Data records below:

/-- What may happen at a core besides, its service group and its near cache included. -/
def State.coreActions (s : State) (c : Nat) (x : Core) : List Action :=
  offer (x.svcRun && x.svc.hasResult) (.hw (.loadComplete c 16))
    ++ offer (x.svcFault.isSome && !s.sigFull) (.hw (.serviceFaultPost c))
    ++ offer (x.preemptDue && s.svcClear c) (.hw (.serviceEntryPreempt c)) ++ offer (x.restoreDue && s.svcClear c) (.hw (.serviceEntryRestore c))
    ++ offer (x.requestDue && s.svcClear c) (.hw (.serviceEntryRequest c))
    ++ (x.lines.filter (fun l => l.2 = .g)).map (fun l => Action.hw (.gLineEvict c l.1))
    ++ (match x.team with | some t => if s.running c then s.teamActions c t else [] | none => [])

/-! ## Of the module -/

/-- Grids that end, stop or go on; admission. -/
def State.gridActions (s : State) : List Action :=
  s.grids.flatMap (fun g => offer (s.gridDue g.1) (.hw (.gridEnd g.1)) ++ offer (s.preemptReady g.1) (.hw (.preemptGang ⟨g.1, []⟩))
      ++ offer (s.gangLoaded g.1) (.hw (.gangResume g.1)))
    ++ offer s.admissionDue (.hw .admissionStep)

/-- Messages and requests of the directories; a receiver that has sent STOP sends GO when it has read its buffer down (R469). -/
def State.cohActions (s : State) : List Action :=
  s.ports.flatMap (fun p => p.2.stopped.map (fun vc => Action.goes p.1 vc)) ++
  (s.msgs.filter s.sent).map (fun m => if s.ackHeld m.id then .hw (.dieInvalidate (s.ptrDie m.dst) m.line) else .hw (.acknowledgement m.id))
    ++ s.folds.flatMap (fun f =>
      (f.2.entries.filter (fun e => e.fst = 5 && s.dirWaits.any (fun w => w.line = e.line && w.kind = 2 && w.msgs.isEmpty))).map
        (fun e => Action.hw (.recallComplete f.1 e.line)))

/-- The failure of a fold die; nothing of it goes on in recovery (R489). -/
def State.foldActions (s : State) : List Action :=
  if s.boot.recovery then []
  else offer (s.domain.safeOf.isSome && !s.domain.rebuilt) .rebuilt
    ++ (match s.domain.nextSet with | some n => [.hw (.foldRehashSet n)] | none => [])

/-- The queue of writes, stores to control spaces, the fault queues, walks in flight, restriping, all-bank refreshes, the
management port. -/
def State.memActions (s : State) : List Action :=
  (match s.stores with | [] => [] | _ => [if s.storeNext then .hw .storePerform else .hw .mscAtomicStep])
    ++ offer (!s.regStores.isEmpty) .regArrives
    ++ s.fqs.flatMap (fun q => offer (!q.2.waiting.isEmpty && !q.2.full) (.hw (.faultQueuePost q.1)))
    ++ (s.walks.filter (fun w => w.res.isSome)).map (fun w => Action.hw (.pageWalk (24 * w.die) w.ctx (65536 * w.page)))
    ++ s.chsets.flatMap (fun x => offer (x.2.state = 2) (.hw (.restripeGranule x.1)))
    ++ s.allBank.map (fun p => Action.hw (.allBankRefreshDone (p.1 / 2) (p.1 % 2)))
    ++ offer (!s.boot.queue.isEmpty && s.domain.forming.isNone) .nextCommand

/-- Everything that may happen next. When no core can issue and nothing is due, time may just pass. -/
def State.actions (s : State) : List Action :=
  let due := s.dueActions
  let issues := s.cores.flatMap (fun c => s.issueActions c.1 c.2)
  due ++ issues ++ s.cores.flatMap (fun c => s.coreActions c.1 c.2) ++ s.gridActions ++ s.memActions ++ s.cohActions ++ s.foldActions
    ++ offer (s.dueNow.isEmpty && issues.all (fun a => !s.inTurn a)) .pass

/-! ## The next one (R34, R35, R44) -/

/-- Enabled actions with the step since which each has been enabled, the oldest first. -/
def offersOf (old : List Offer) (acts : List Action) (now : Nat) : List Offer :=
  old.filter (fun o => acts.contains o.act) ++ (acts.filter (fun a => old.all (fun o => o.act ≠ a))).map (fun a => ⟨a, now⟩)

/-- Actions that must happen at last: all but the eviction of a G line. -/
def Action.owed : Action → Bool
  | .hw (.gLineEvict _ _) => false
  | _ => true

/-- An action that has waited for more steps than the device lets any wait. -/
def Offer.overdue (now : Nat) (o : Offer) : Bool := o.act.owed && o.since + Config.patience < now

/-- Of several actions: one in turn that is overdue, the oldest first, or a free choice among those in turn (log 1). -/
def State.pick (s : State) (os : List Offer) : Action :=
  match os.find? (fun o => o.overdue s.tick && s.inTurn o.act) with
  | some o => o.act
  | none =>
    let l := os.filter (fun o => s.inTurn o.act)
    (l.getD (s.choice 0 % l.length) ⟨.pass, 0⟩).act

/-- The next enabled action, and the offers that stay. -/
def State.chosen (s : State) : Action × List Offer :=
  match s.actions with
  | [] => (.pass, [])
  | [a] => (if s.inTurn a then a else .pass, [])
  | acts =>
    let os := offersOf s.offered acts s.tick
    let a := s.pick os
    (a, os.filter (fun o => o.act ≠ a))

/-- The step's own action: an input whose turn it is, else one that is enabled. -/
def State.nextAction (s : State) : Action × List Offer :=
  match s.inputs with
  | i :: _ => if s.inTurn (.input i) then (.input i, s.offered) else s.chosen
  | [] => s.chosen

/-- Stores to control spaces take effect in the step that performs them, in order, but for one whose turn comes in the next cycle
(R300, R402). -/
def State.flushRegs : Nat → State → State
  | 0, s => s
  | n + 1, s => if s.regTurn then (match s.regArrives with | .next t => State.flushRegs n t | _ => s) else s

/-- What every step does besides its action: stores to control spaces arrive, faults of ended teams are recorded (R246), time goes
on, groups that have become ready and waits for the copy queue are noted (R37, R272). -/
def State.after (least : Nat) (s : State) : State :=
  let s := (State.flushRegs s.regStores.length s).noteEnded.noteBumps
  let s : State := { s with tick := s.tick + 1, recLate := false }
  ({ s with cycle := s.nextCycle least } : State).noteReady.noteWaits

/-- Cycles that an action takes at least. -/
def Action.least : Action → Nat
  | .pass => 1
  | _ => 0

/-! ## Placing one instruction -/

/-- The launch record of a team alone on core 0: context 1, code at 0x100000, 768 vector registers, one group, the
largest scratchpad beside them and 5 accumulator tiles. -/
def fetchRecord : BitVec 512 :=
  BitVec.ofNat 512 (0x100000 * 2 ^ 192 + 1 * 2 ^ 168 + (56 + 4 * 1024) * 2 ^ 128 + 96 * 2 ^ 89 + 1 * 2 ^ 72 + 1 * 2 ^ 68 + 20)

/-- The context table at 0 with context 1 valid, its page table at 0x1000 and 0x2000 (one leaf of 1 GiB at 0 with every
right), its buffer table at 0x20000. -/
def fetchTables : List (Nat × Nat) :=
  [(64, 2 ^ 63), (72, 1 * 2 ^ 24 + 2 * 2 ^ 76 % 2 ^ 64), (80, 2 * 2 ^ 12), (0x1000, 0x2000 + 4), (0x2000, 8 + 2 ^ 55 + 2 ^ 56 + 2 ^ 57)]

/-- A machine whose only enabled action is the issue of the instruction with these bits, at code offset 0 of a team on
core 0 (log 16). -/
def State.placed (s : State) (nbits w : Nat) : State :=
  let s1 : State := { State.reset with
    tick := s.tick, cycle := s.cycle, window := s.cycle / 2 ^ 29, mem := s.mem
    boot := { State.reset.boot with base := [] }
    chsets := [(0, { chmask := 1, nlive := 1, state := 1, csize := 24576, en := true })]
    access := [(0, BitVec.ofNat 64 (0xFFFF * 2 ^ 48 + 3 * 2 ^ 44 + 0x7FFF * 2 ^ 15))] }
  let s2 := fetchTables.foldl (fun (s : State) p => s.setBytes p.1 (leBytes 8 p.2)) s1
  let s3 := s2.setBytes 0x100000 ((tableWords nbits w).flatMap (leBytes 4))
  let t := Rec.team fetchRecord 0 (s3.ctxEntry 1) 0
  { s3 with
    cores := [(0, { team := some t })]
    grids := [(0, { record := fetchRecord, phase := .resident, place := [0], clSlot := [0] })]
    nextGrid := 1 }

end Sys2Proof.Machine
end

End of Data records.
Data records below:

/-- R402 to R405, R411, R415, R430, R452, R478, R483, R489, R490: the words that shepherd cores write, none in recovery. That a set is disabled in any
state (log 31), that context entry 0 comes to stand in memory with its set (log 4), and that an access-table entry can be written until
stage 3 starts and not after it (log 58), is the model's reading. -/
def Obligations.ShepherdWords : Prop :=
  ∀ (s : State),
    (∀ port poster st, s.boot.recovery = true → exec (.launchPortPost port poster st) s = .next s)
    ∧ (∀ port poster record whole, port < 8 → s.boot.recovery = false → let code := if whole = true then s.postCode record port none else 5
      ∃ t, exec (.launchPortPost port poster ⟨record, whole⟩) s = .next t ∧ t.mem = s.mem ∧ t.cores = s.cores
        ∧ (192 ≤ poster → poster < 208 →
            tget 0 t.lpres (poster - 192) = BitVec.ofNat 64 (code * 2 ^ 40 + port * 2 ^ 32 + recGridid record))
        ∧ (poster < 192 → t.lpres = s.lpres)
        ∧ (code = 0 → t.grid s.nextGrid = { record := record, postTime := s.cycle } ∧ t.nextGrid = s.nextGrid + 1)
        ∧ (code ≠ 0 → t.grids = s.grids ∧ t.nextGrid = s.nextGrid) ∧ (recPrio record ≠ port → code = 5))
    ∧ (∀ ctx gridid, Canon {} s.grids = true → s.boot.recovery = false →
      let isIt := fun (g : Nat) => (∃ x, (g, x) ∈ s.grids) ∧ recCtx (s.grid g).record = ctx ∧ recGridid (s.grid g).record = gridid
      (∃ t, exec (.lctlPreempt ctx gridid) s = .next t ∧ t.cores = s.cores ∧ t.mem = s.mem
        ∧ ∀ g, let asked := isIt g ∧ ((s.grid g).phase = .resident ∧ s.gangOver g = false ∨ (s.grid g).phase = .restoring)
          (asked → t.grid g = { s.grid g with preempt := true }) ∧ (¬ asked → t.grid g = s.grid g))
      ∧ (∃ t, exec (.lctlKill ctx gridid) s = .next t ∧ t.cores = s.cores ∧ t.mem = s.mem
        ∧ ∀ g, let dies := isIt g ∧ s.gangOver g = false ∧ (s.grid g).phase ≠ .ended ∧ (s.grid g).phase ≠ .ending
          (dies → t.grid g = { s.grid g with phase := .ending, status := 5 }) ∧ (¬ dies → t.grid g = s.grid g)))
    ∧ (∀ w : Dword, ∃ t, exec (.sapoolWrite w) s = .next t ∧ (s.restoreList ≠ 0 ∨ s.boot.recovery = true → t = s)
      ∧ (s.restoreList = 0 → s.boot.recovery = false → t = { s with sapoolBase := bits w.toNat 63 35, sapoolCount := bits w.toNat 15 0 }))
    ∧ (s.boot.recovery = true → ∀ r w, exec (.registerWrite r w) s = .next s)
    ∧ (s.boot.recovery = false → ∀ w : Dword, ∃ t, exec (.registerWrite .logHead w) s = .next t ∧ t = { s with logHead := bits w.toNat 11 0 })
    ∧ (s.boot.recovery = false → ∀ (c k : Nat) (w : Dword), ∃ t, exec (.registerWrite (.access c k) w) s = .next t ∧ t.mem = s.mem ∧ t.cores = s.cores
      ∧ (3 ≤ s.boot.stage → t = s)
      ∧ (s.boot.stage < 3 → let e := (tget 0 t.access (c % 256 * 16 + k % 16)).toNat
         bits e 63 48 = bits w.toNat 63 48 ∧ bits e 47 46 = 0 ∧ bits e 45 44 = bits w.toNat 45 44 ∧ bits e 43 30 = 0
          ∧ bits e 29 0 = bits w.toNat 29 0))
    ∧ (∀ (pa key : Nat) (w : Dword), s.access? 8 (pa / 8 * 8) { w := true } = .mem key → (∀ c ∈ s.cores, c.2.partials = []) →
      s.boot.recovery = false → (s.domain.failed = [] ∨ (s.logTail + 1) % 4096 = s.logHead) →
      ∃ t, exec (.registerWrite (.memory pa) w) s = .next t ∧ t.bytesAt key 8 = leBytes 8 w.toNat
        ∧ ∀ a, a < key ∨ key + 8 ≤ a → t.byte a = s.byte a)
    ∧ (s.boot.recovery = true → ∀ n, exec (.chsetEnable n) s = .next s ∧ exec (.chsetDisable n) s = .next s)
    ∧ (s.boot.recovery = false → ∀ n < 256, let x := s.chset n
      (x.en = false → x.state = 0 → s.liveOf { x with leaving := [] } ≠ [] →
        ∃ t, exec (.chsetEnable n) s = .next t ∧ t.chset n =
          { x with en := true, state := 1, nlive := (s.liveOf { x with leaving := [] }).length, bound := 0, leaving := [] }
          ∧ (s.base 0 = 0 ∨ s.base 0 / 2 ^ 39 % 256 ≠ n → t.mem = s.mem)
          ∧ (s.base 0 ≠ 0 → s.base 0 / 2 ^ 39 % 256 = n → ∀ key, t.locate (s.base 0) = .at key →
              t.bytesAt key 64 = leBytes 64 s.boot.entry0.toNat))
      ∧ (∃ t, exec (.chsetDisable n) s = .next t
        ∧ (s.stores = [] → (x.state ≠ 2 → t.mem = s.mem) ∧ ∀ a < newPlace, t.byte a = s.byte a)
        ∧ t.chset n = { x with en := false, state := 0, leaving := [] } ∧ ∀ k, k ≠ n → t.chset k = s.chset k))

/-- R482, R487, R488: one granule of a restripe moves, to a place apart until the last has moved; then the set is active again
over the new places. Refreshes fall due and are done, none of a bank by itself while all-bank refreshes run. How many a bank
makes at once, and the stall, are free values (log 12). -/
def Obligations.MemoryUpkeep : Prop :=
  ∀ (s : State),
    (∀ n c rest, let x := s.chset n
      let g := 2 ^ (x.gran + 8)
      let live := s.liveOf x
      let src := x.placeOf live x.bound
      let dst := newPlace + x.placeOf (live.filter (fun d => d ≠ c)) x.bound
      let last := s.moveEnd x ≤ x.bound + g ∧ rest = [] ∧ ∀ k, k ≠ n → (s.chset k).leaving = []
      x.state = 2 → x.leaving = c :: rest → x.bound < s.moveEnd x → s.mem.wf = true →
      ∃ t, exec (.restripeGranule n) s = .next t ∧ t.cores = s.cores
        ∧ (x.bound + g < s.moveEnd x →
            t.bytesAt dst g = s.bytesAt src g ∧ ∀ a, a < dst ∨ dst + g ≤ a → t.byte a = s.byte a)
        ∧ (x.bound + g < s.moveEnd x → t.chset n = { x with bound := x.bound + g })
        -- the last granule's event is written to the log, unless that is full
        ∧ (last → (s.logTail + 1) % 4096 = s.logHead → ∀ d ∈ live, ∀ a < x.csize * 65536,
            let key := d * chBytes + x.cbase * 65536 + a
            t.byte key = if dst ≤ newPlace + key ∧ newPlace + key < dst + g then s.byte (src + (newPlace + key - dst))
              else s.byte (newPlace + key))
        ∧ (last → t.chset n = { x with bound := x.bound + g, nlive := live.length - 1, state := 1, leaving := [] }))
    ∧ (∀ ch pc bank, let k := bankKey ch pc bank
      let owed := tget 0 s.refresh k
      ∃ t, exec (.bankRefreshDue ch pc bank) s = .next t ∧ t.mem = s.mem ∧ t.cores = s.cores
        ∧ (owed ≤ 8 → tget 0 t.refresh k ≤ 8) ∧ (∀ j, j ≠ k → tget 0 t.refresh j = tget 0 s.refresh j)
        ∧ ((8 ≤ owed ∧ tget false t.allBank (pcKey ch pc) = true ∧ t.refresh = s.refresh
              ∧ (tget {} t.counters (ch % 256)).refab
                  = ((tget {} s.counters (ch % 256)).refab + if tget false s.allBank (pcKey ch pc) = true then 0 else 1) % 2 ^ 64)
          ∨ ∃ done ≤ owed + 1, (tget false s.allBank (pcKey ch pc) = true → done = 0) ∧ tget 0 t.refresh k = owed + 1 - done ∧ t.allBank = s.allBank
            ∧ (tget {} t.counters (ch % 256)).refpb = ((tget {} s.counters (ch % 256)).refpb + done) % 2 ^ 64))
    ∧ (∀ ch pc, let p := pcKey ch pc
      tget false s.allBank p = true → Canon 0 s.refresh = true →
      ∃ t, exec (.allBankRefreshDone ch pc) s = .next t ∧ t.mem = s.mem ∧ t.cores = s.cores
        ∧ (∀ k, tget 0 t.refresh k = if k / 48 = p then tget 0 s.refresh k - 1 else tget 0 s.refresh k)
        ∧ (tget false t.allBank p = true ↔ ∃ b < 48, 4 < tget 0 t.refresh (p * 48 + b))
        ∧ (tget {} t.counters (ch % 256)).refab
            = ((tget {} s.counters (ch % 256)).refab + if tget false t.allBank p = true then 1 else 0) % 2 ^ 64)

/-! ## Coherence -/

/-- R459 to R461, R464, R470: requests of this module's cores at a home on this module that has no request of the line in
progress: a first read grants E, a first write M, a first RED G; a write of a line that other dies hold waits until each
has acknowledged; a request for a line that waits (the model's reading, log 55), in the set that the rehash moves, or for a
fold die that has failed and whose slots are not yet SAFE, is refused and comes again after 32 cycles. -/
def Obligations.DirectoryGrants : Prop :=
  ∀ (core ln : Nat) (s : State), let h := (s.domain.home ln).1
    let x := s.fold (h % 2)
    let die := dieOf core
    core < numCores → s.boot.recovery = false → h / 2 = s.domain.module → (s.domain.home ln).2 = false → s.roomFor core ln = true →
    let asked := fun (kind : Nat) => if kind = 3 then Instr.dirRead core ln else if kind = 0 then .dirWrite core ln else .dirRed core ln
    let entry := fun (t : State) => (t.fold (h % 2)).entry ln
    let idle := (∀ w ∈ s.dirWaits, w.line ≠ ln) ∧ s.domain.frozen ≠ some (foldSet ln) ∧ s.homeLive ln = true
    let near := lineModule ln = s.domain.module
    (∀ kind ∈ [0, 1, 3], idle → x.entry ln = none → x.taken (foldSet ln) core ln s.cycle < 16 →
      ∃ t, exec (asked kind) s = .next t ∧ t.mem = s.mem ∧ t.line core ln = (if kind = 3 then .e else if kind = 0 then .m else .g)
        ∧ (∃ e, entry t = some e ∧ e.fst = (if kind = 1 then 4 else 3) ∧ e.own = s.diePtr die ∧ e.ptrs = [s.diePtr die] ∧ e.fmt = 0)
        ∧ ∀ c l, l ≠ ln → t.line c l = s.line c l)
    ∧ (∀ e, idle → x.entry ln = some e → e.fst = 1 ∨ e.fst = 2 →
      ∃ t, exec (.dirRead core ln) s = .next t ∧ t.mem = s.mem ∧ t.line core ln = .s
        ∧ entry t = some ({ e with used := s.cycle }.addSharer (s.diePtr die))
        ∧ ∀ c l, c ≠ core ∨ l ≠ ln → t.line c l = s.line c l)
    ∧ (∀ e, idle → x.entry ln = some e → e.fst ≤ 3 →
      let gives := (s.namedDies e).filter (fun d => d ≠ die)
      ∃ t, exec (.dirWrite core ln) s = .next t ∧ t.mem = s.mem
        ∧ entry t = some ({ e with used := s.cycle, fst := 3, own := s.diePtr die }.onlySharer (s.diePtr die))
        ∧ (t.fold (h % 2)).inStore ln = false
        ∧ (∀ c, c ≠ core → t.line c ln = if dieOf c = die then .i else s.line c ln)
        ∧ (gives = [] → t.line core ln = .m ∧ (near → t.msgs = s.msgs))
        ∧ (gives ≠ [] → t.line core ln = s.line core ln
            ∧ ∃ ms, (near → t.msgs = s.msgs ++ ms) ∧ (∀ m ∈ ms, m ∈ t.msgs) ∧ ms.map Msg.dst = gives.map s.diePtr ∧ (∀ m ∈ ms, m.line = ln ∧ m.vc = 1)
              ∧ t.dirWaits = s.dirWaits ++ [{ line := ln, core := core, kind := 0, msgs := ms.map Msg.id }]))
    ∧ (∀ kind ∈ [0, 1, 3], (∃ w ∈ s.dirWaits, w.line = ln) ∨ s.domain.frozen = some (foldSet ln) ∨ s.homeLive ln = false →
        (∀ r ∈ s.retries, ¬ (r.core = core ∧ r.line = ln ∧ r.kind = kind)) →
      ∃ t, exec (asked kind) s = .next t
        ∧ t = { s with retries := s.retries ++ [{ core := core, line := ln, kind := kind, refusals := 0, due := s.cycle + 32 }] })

End of Data records.

__Task description__
Reproduce, character for character, only the lines of the preceding data that start at the line with "cache included. -/" and end at the line with "def State.gridActions (s", both included.

__Completed exercise__
/-- What may happen at a core besides, its service group and its near cache included. -/
def State.coreActions (s : State) (c : Nat) (x : Core) : List Action :=
  offer (x.svcRun && x.svc.hasResult) (.hw (.loadComplete c 16))
    ++ offer (x.svcFault.isSome && !s.sigFull) (.hw (.serviceFaultPost c))
    ++ offer (x.preemptDue && s.svcClear c) (.hw (.serviceEntryPreempt c)) ++ offer (x.restoreDue && s.svcClear c) (.hw (.serviceEntryRestore c))
    ++ offer (x.requestDue && s.svcClear c) (.hw (.serviceEntryRequest c))
    ++ (x.lines.filter (fun l => l.2 = .g)).map (fun l => Action.hw (.gLineEvict c l.1))
    ++ (match x.team with | some t => if s.running c then s.teamActions c t else [] | none => [])

/-! ## Of the module -/

/-- Grids that end, stop or go on; admission. -/
def State.gridActions (s : State) : List Action :=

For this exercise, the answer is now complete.